Registers are an optional part of a virtual machine and are easy to implement. We mentioned earlier that we might need six registers: A, B, C, D, E, and F. As with instruction sets, we implement them with an enumeration.


typedef enum {
  A, B, C, D, E, F,
  NUM_OF_REGISTERS
} Registers;

Tip: enumeration NUM_OF_REGISTERS finally placed a number. This number gets the number of registers, even if you add other registers. Now we need an array to hold values for registers:


int registers[NUM_OF_REGISTERS];

Next you can read the value in the register:


printf("%dn", registers[A]); //Print the value of register A

The revision

I didn't put much thought into the register, but you should be able to write out some instructions for manipulating the register.

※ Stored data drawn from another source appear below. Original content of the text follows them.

-- ==== Sys2Proof/Laws/Memory.lean ====
section
/-! SUPPORT. The laws of the buffers' memory: a read after a write, what a write leaves alone, and that every memory
operation keeps the canonical form. -/

namespace Sys2Proof.Machine

/-- The reset memory is in canonical form. -/
theorem reset_mem_wf : Memory.wf State.reset.mem := by decide

/-- A byte no entry lists reads 0. -/
theorem byteAt_of_unlisted {m : Memory} {x : Nat} (h : ∀ c ∈ m, c.1 ≠ x) : m.byteAt x = 0 := by
  induction m with
  | nil => rfl
  | cons c m ih =>
    obtain ⟨a, v⟩ := c
    have ha : a ≠ x := h (a, v) (by simp)
    simp only [Memory.byteAt, if_neg ha]
    exact ih fun c hc => h c (by simp [hc])

/-- A write leaves every other byte alone. -/
theorem byteAt_setByte_of_ne {m : Memory} {x y : Nat} {v : Byte} (h : y ≠ x) :
    (m.setByte x v).byteAt y = m.byteAt y := by
  induction m with
  | nil => simp only [Memory.setByte]; split <;> simp [Memory.byteAt, h.symm]
  | cons c m ih =>
    obtain ⟨a, w⟩ := c
    simp only [Memory.setByte]
    split_ifs with h1 h2 h3 h4
    · rfl
    · simp [Memory.byteAt, h.symm]
    · simp [Memory.byteAt, h.symm, ← h3]
    · simp [Memory.byteAt, h.symm, ← h3]
    · simp [Memory.byteAt, ih]

/-- An entry of a memory after a write is the written one or was there before. -/
theorem mem_setByte {m : Memory} {x : Nat} {v : Byte} {c : Host.Cell} (h : c ∈ m.setByte x v) :
    (c = (x, v) ∧ v ≠ 0) ∨ c ∈ m := by
  induction m with
  | nil =>
    simp only [Memory.setByte] at h
    split_ifs at h with hv
    · simp at h
    · exact .inl ⟨by simpa using h, hv⟩
  | cons d m ih =>
    obtain ⟨a, w⟩ := d
    simp only [Memory.setByte] at h
    split_ifs at h with h1 h2 h3 h4
    · exact .inr h
    · rcases List.mem_cons.mp h with h | h
      · exact .inl ⟨h, h2⟩
      · exact .inr h
    · exact .inr (List.mem_cons_of_mem _ h)
    · rcases List.mem_cons.mp h with h | h
      · exact .inl ⟨h, h4⟩
      · exact .inr (List.mem_cons_of_mem _ h)
    · rcases List.mem_cons.mp h with h | h
      · exact .inr (by simp [h])
      · exact (ih h).imp id (List.mem_cons_of_mem _)

/-- The canonical form of a memory is that of its tail, below whose addresses its head lies. -/
theorem wf_cons {c : Host.Cell} {m : Memory} :
    Memory.wf (c :: m) ↔ (∀ d ∈ m, c.1 < d.1) ∧ c.2 ≠ 0 ∧ Memory.wf m := by
  simp only [Memory.wf, List.pairwise_cons, List.forall_mem_cons]
  tauto

/-- A write keeps the canonical form. -/
theorem setByte_wf {m : Memory} (x : Nat) (v : Byte) (h : m.wf) : (m.setByte x v).wf := by
  induction m with
  | nil =>
    simp only [Memory.setByte]
    split_ifs with hv
    · exact h
    · exact ⟨List.pairwise_singleton _ _, fun c hc => by rw [List.mem_singleton.mp hc]; exact hv⟩
  | cons d m ih =>
    obtain ⟨a, w⟩ := d
    have ⟨h1, h2, h3⟩ := wf_cons.mp h
    simp only [Memory.setByte]
    split_ifs with c1 c2 c3 c4
    · exact h
    · refine wf_cons.mpr ⟨fun d hd => ?_, c2, h⟩
      rcases List.mem_cons.mp hd with rfl | hd
      · exact c1
      · exact c1.trans (h1 d hd)
    · exact h3
    · exact wf_cons.mpr ⟨fun d hd => c3 ▸ h1 d hd, c4, h3⟩
    · refine wf_cons.mpr ⟨fun d hd => ?_, h2, ih h3⟩
      rcases mem_setByte hd with ⟨rfl, _⟩ | hd
      · show a < x
        omega
      · exact h1 d hd

/-- A byte reads as it was last written. -/
theorem byteAt_setByte_self {m : Memory} {x : Nat} {v : Byte} (h : m.wf) : (m.setByte x v).byteAt x = v := by
  induction m with
  | nil => simp only [Memory.setByte]; split_ifs with hv <;> simp [Memory.byteAt, hv]
  | cons d m ih =>
    obtain ⟨a, w⟩ := d
    have ⟨h1, _, h3⟩ := wf_cons.mp h
    simp only [Memory.setByte]
    split_ifs with c1 c2 c3 c4
    · rw [c2]
      refine byteAt_of_unlisted fun d hd => ?_
      rcases List.mem_cons.mp hd with rfl | hd
      · exact (ne_of_lt c1).symm
      · have := h1 d hd
        simp only at this
        omega
    · simp [Memory.byteAt]
    · rw [c4]
      refine byteAt_of_unlisted fun d hd => ?_
      have := h1 d hd
      simp only at this
      omega
    · simp [Memory.byteAt]
    · have : a ≠ x := fun e => c3 e.symm
      simp [Memory.byteAt, this, ih h3]

/-- Clearing a range keeps the canonical form. -/
theorem clearRange_wf {m : Memory} (lo hi : Nat) (h : m.wf) : (m.clearRange lo hi).wf :=
  ⟨h.1.sublist List.filter_sublist, fun c hc => h.2 c (List.mem_filter.mp hc).1⟩

/-- A cleared range reads 0 and every other byte as before. -/
theorem byteAt_clearRange (m : Memory) (lo hi x : Nat) :
    (m.clearRange lo hi).byteAt x = if lo ≤ x ∧ x < hi then 0 else m.byteAt x := by
  induction m with
  | nil => simp [Memory.clearRange, Memory.byteAt]
  | cons c m ih =>
    obtain ⟨a, v⟩ := c
    simp only [Memory.clearRange] at ih ⊢
    by_cases hk : a < lo ∨ hi ≤ a
    · rw [List.filter_cons_of_pos (by simpa using hk)]
      simp only [Memory.byteAt, ih]
      by_cases hx : a = x
      · have : ¬ (lo ≤ x ∧ x < hi) := by omega
        simp [hx, this]
      · simp [hx]
    · rw [List.filter_cons_of_neg (by simpa using hk), ih]
      by_cases hx : a = x
      · have : lo ≤ x ∧ x < hi := by omega
        simp [this]
      · simp [Memory.byteAt, hx]

/-- An element write keeps the canonical form. -/
theorem writeElem_wf {m : Memory} (b : Buf) (i : Nat) (v : Sample) (h : m.wf) : (writeElem b i v m).wf :=
  setByte_wf _ _ (setByte_wf _ _ h)

/-- An element write leaves every byte outside the element alone. -/
theorem byteAt_writeElem_of_ne {m : Memory} {b : Buf} {i x : Nat} {v : Sample} (h0 : x ≠ elemAddr b i)
    (h1 : x ≠ elemAddr b i + 1) : (writeElem b i v m).byteAt x = m.byteAt x := by
  simp only [writeElem, byteAt_setByte_of_ne h0, byteAt_setByte_of_ne h1]

/-- An element reads as it was last written. -/
theorem readElem_writeElem_self {m : Memory} {b : Buf} {i : Nat} {v : Sample} (h : m.wf) :
    readElem (writeElem b i v m) b i = v := by
  have hne : elemAddr b i + 1 ≠ elemAddr b i := by omega
  simp only [readElem, writeElem, byteAt_setByte_of_ne hne, byteAt_setByte_self h,
    byteAt_setByte_self (setByte_wf _ _ h)]
  ext k hk
  simp only [BitVec.getElem_append, BitVec.getElem_extractLsb']
  split <;> simp_all

/-- An element at another address is not changed by an element write. -/
theorem readElem_writeElem_of_ne {m : Memory} {b c : Buf} {i j : Nat} {v : Sample} (h : elemAddr c j ≠ elemAddr b i)
    (h' : elemAddr c j + 1 ≠ elemAddr b i) (h'' : elemAddr c j ≠ elemAddr b i + 1) :
    readElem (writeElem b i v m) c j = readElem m c j := by
  have h3 : elemAddr c j + 1 ≠ elemAddr b i + 1 := by omega
  simp only [readElem, byteAt_writeElem_of_ne h h'', byteAt_writeElem_of_ne h' h3]

/-- Element addresses are even, so two elements that start at different addresses share no byte. -/
theorem elemAddr_even (b : Buf) (i : Nat) : elemAddr b i % 2 = 0 := by
  cases b <;> simp only [elemAddr, bufBase] <;> omega

/-- Reading an element back after a write to any element. -/
theorem readElem_writeElem {m : Memory} {b c : Buf} {i j : Nat} {v : Sample} (h : m.wf) :
    readElem (writeElem b i v m) c j = if elemAddr c j = elemAddr b i then v else readElem m c j := by
  have hb := elemAddr_even b i
  have hc := elemAddr_even c j
  split_ifs with he
  · have := readElem_writeElem_self (b := b) (i := i) (v := v) h
    simpa only [readElem, he] using this
  · exact readElem_writeElem_of_ne he (by omega) (by omega)

/-- What holds before a loop and is kept by each of its passes holds after it. -/
theorem forUp_keeps {α : Type} {P : α → Prop} {n : Nat} {body : Nat → α → α} {a : α} (h0 : P a)
    (hs : ∀ i x, i < n → P x → P (body i x)) : P (forUp n body a) := by
  induction n with
  | zero => exact h0
  | succ n ih => exact hs n _ (Nat.lt_succ_self n) (ih fun i x hi => hs i x (Nat.lt_succ_of_lt hi))

theorem clearElems_wf {m : Memory} (b : Buf) (n : Nat) (h : m.wf) : (clearElems b n m).wf := clearRange_wf _ _ h

theorem copyElems_wf {m : Memory} (d : Buf) (dj : Nat) (sb : Buf) (sj n : Nat) (h : m.wf) :
    (copyElems d dj sb sj n m).wf :=
  forUp_keeps h fun _ _ _ hx => writeElem_wf _ _ _ hx

theorem slideHistory_wf {m : Memory} (n : Nat) (h : m.wf) : (slideHistory n m).wf :=
  copyElems_wf _ _ _ _ _ (copyElems_wf _ _ _ _ _ h)

theorem buildWindow_wf {m : Memory} (l : Nat) (h : m.wf) : (buildWindow l m).wf :=
  forUp_keeps h fun _ _ _ hx => writeElem_wf _ _ _ hx

theorem accumulate_wf {m : Memory} (n : Nat) (a : Int) (si i : Nat) (h : m.wf) : (accumulate n a si i m).wf := by
  unfold accumulate
  split_ifs
  · exact writeElem_wf _ _ _ h
  · exact h

theorem overlapAdd_wf {m : Memory} (n : Nat) (p : Shift) (h : m.wf) : (overlapAdd n p m).wf :=
  forUp_keeps h fun _ _ _ hx => forUp_keeps hx fun _ _ _ hy => accumulate_wf _ _ _ _ hy

theorem writeBack_wf {m : Memory} (n : Nat) (h : m.wf) : (writeBack n m).wf :=
  clearElems_wf _ _ (copyElems_wf _ _ _ _ _ h)

/-- The buffers after SHF_CORRECT are in canonical form. -/
theorem correctFrame_wf {m : Memory} (n : Nat) (p : Shift) (h : m.wf) : (correctFrame n p m).wf :=
  writeBack_wf _ (overlapAdd_wf _ _ (buildWindow_wf _ (slideHistory_wf _ h)))

/-- The buffers after SHF_CONFIG are in canonical form. -/
theorem clearShifterBuffers_wf {m : Memory} (p : Params) (h : m.wf) : (clearShifterBuffers p m).wf :=
  clearElems_wf _ _ (clearElems_wf _ _ (clearElems_wf _ _ h))

/-- Copying elements leaves every byte outside the destination elements alone. -/
theorem byteAt_copyElems_of_outside {m : Memory} {d sb : Buf} {dj sj n x : Nat}
    (h : ∀ i < n, x ≠ elemAddr d (dj + i) ∧ x ≠ elemAddr d (dj + i) + 1) :
    (copyElems d dj sb sj n m).byteAt x = m.byteAt x :=
  forUp_keeps (P := fun m' => Memory.byteAt m' x = Memory.byteAt m x) rfl fun i _ hi hx =>
    (byteAt_writeElem_of_ne (h i hi).1 (h i hi).2).trans hx

end Sys2Proof.Machine
end

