-- ==== Sys2Proof/Tests/Slice0.lean ====
section
/-! SUPPORT. The model's own tests. Expected values come from spec/95_test_vectors.md or are worked out by hand from the
rule named; none is the model's own answer. The second half shows, for each statement with hypotheses, a state that meets
them (`witness_<statement>`). -/

namespace Sys2Proof.Tests

open Sys2Proof.Machine

/-- A check on the next state of an answer. -/
def holdsNext (check : State → Bool) : Result → Bool
  | .next t => check t
  | .fault _ => false
  | .refused _ => false

/-- A block after reset whose operands are given. -/
def withArgs (a b c : Word) (s : State) : State := { s with arg0 := a, arg1 := b, arg2 := c }

/-- A block with a configured detector, about to run an estimate at 8000 Hz. -/
def detector (levels n : Word) (m : Memory) : State :=
  { State.reset with arg0 := 8000, detLevels := levels, detN := n, mem := m, status := { Status.reset with detCfg := true } }

/-- A block with a configured shifter and the operands of SHF_CORRECT. -/
def shifter (n fs fin fdes : Word) (m : Memory) : State :=
  { State.reset with
    arg0 := fs, arg1 := fin, arg2 := fdes, shfN := n, mem := m, status := { Status.reset with shfCfg := true } }

/-- The canonical bytes of a list of samples laid at an element of a buffer. -/
def cellsAt (b : Buf) (j : Nat) (xs : List Int) : Memory :=
  (xs.zipIdx.flatMap fun e =>
    [(elemAddr b (j + e.2), (bits16 e.1).extractLsb' 0 8), (elemAddr b (j + e.2) + 1, (bits16 e.1).extractLsb' 8 8)]).filter
    fun c => c.2 ≠ 0

/-- The square wave of amplitude 1000 and the given period (95_test_vectors.md's SQ16, SQ8). -/
def square (period n : Nat) : List Int := (List.range n).map fun i => if i % period < period / 2 then 1000 else -1000

/-- `F1` of 95_test_vectors.md. -/
def frameOne : List Int := [1000, 2000, 3000, 4000, 5000, 6000, 7000, 8000]

/-- A block whose host is about to do one thing. -/
def about (e : HostEvent) (s : State) : State := { s with host := ⟨[e], 0, []⟩ }

/-- A faulted block. -/
def faulted : State := takeFault .illegalCmd State.reset

/-! ### Decoding: each word written out from R63's table, and words R61 refuses -/

theorem test_decode_nop : decode 0b00000000000000000000000000000000 = some .nop := by decide
theorem test_decode_q15mul : decode 0b00000000000000000000000000000001 = some .q15mul := by decide
theorem test_decode_q15addw : decode 0b00000000000000000000000000000010 = some .q15addw := by decide
theorem test_decode_q15adds : decode 0b00000000000000000000000000000011 = some .q15adds := by decide
theorem test_decode_detConfig : decode 0b00000000000000000000000000010000 = some .detConfig := by decide
theorem test_decode_detEst : decode 0b00000000000000000000000000010001 = some .detEst := by decide
theorem test_decode_detEstMed : decode 0b00000000000000000000000000010010 = some .detEstMed := by decide
theorem test_decode_detEstLast : decode 0b00000000000000000000000000010011 = some .detEstLast := by decide
theorem test_decode_detEstOct : decode 0b00000000000000000000000000010100 = some .detEstOct := by decide
theorem test_decode_detEstRob : decode 0b00000000000000000000000000010101 = some .detEstRob := by decide
theorem test_decode_shfConfig : decode 0b00000000000000000000000000100000 = some .shfConfig := by decide
theorem test_decode_shfCorrect : decode 0b00000000000000000000000000100001 = some .shfCorrect := by decide
theorem test_decode_sreset : decode 0b00000000000000000000000011111111 = some .sreset := by decide

/-- 0x000001FF is not SRESET (44_system.md R123), and 0x16 is not assigned. -/
theorem test_decode_rejects :
    decodeWord 0x000001FF = .error .reservedBitsSet ∧ decodeWord 0x00000016 = .error .unassignedOpcode := by decide

theorem test_decode_tableWord : decodeTableWord 32 0x21 = some .shfCorrect ∧ decodeTableWord 8 0x10 = some .detConfig := by
  decide

/-- SHF_CONFIG as the first command after reset: ARG0 is 0, so the length clamps to 4 (R110). -/
theorem test_step_fetches : holdsNext (fun t => t.res = 4) (step (State.reset.withFetchWord 32 0x20)) = true := by decide

/-! ### Well-formedness: one ill-formed term for each check -/

theorem test_reference_legal : Config.reference.legal = true := by decide
theorem test_illegal_levels : { Config.reference with maxLevels := 16 }.legal = false := by decide
theorem test_illegal_no_levels : { Config.reference with maxLevels := 0 }.legal = false := by decide
theorem test_illegal_window : { Config.reference with maxWindow := 2049 }.legal = false := by decide
theorem test_illegal_small_window : { Config.reference with maxWindow := 7 }.legal = false := by decide
theorem test_illegal_frequency : { Config.reference with maxFrequency := 0 }.legal = false := by decide
theorem test_illegal_big_frequency : { Config.reference with maxFrequency := 2 ^ 24 + 1 }.legal = false := by decide
theorem test_illegal_tolerance :
    finiteNonneg 0x7F800000 = false ∧ finiteNonneg 0x7FC00000 = false ∧ finiteNonneg 0xBF800000 = false := by decide
theorem test_ill_formed_words : commandWordWf 0x00000105 = false ∧ commandWordWf 0x00000004 = false := by decide
theorem test_ill_formed_lines :
    Line.wf Config.reference (.wr .res (.dec 5)) = false ∧ Line.wf Config.reference (.wrs 1024 (.dec 0)) = false ∧
      Line.wf Config.reference (.rds .hist 2048) = false := by decide

/-! ### Host accesses (95_test_vectors.md 2.8) -/

theorem test_parameter_registers :
    memRead State.reset 0x048 4 = 6 ∧ memRead State.reset 0x04C 4 = 1024 ∧ memRead State.reset 0x050 4 = 3000 ∧
      memRead State.reset 0x054 4 = 0x40A00000 ∧ memRead State.reset 0x058 4 = 0 := by decide

theorem test_frame_access :
    let s := memWriteData 0x1000 2 0x8000 State.reset
    memRead s 0x1000 2 = 0x8000 ∧ memRead s 0x1000 4 = 0 ∧ memRead s 0x1001 2 = 0 ∧ sampleAt s.mem .frame 0 = -32768 := by
  decide

theorem test_unsupported_access :
    memRead (memWriteData 0x004 2 7 State.reset) 0x004 4 = 0 ∧ memRead (memWriteData 0x2000 2 1 State.reset) 0x2000 2 = 0 ∧
      memRead State.reset (0x1000 + 2 * 1024) 2 = 0 ∧ memRead State.reset 0x05C 4 = 0 := by decide

/-- STATUS after ILLEGAL_CMD is 0x102, after DET_BAD_CONFIG on a configured detector 0x306. -/
theorem test_status_word :
    statusWord faulted.status = 0x102 ∧ statusWord (takeFault .detBadConfig (detector 0 0 [])).status = 0x306 := by decide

For example, if you want to do any branch jump, you can do it by storing instruction Pointers and/or stack top Pointers in registers, or by implementing branch instructions.

The former is relatively quick and simple to implement. We can do this by adding registers representing IP and SP:


typedef enum {
  A, B, C, D, E, F, PC, SP,
  NUM_OF_REGISTERS
} Registers;

Now we need the implementation code to use the instruction pointer and the top pointer. A simple way to do this is to delete the sp and IP variables defined above and implement them using macro definitions:


#define sp (registers[SP])
#define ip (registers[IP])

Translator's note: this should be consistent with Registers enumeration, IP should be changed to the PC

This is a nice change, you don't have to rewrite a lot of code, and it works just fine.